#### [Task requirements]
Across these entries, how many lines contain the word "Settles"? Answer with only the number.

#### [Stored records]
/---

/-- The count of a typed command is always in range (rules R145, R171, R175, R177). -/
theorem txnCommand_status_of_typed {hdr : Header} {data : CmdData} {i : Instr} {ip : IpAddr}
    (hdec : decodeCmd hdr data = .ok i) (hj : scrambleJob i = some (jobIp ip)) (d : Nat → Draw) (a : Arch) :
    let st := (txnCommand hdr data d a).rsp.status
    st = .ok ∨ st = .encryptionError ∨ st = .notKeyed := by
  obtain ⟨-, hle⟩ := jobIp_count ip
  rw [txnCommand_of_scrambleJob hdec hj]
  exact txnScramble_status_of_count (BitVec.not_lt.2 hle) d a

/-! ## Every command word -/

/-- Settles O49: the command word decodes to one row of the opcode map, and each row has its statuses. -/
theorem statusesAreThoseOfTheCommand : Obligations.StatusesAreThoseOfTheCommand := by
  intro hdr data d a st
  cases hdec : decodeCmd hdr data with
  | error e =>
    change st = .illegalCmd
    simp only [st, txnCommand, hdec, txnIllegal]
  | ok i =>
    cases i with
    | construct keylen key =>
      have hrsp : txnCommand hdr data d a = txnConstruct keylen key d a := by rw [txnCommand, hdec]
      simpa only [st, hrsp] using txnConstruct_status keylen key d a
    | drop =>
      change st = .ok
      simp only [st, txnCommand, hdec, txnDrop]
    | scramble nbits buffer =>
      have hrsp : txnCommand hdr data d a = txnScramble (jobRaw nbits buffer) d a :=
        txnCommand_of_scrambleJob hdec rfl d a
      simpa only [st, hrsp] using txnScramble_status (jobRaw nbits buffer) d a
    | scrambleIpv4 addr4 => exact txnCommand_status_of_typed (ip := .v4 addr4) hdec rfl d a
    | scrambleIpv6 addr6 => exact txnCommand_status_of_typed (ip := .v6 addr6) hdec rfl d a
    | scrambleIp addr => exact txnCommand_status_of_typed hdec rfl d a
    | loadkey key | encrypt block => cases decodeCmd_eq_iff.1 hdec

end Sys2Proof.Machine
end

section
/-! The reset edge (rules R220, R221), and the way back to IDLE with a cooperating environment (rules R232, R233,
R239). A measure bounds the edges that are left: it is zero in IDLE alone, and every edge of a command takes from it. -/

namespace Sys2Proof.Machine

/-! ## Reset -/

/-- No channel transfers a word at an edge with `rst = 1` (rules R59, R221). -/
theorem handshake_of_reset {s : State} (hr : s.pins.rst = true) : handshake s = false := by
  simp [handshake, cmdTaken, reqTaken, ansTaken, rspTaken, hr]

/-- Settles O35: whatever the phase, the edge is the reset edge, and IDLE is what `cmd_ready` shows. -/
theorem resetEdgeOverridesEverything : Obligations.ResetEdgeOverridesEverything := by
  intro s hr
  have hstep := step_of_reset hr
  refine ⟨handshake_of_reset hr, ⟨s.pins.draw.ck, hstep⟩, fun t ht => ?_⟩
  rw [eq_advance_of_edge ht (.reset hr)]
  rfl

/-! ## A cooperating environment keeps the block going -/

/-- A request is pending exactly in the `_WAIT` phases (rules R63, R104). -/
theorem Inv.answer_isSome_iff {s : State} (h : Inv s) :
    s.answer.isSome = true ↔ s.phase = .keyWait ∨ s.phase = .padWait ∨ s.phase = .rndWait := by
  obtain ⟨⟨-, hpending⟩, -⟩ : (_ ∧ pendingInv s = true) ∧ keyedInv s = true := by
    simpa only [shapeInv, Bool.and_eq_true] using h.shape
  exact (pendingInv_iff s).1 hpending

/-- Outside IDLE every edge at which the environment cooperates has a handshake (rules R105, R232, R233). -/
theorem handshake_of_cooperates {s : State} (h : Inv s) (hco : s.pins.cooperates = true)
    (hbusy : s.phase ≠ .idle) : handshake s = true := by
  obtain ⟨hrst, hrsp, -, hvalid⟩ := (Pins.cooperates_iff _).1 hco
  have hrequest (hreq : s.phase = .keyReq ∨ s.phase = .padReq ∨ s.phase = .rndReq) : handshake s = true := by
    have hnone : s.answer = none := by
      rw [← Option.not_isSome_iff_eq_none, h.answer_isSome_iff]
      rcases hreq with hreq | hreq | hreq <;> simp [hreq]
    simp [handshake, reqTaken_of_cooperates hco hreq hnone]
  have hanswer (hwait : s.phase = .keyWait ∨ s.phase = .padWait ∨ s.phase = .rndWait) : handshake s = true := by
    simp [handshake, (ansTaken_iff s).2 ⟨hrst, hwait, hvalid, h.answer_isSome_iff.2 hwait⟩]
  cases hphase : s.phase with
  | idle => exact absurd hphase hbusy
  | keyReq | padReq | rndReq => exact hrequest (by simp [hphase])
  | keyWait | padWait | rndWait => exact hanswer (by simp [hphase])
  | resp => simp [handshake, (rspTaken_iff s).2 ⟨hrst, hphase, hrsp⟩]

/-! ## The edges that are left -/

/-- The edges that a command needs at most until the block is in IDLE, when every edge has a handshake: two for each
round after the one in progress, and those of the phases still to come (rules R42, R154). -/
def edgesLeft (s : State) : Nat :=
  match s.phase with
  | .idle => 0
  | .resp => 1
  | .padWait => 2
  | .padReq => 3
  | .keyWait => 4
  | .keyReq => 5
  | .rndWait => 2 * (s.n.toNat - (s.i.toNat + 1)) + 2
  | .rndReq => 2 * (s.n.toNat - (s.i.toNat + 1)) + 3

\---

#### [Task response]
2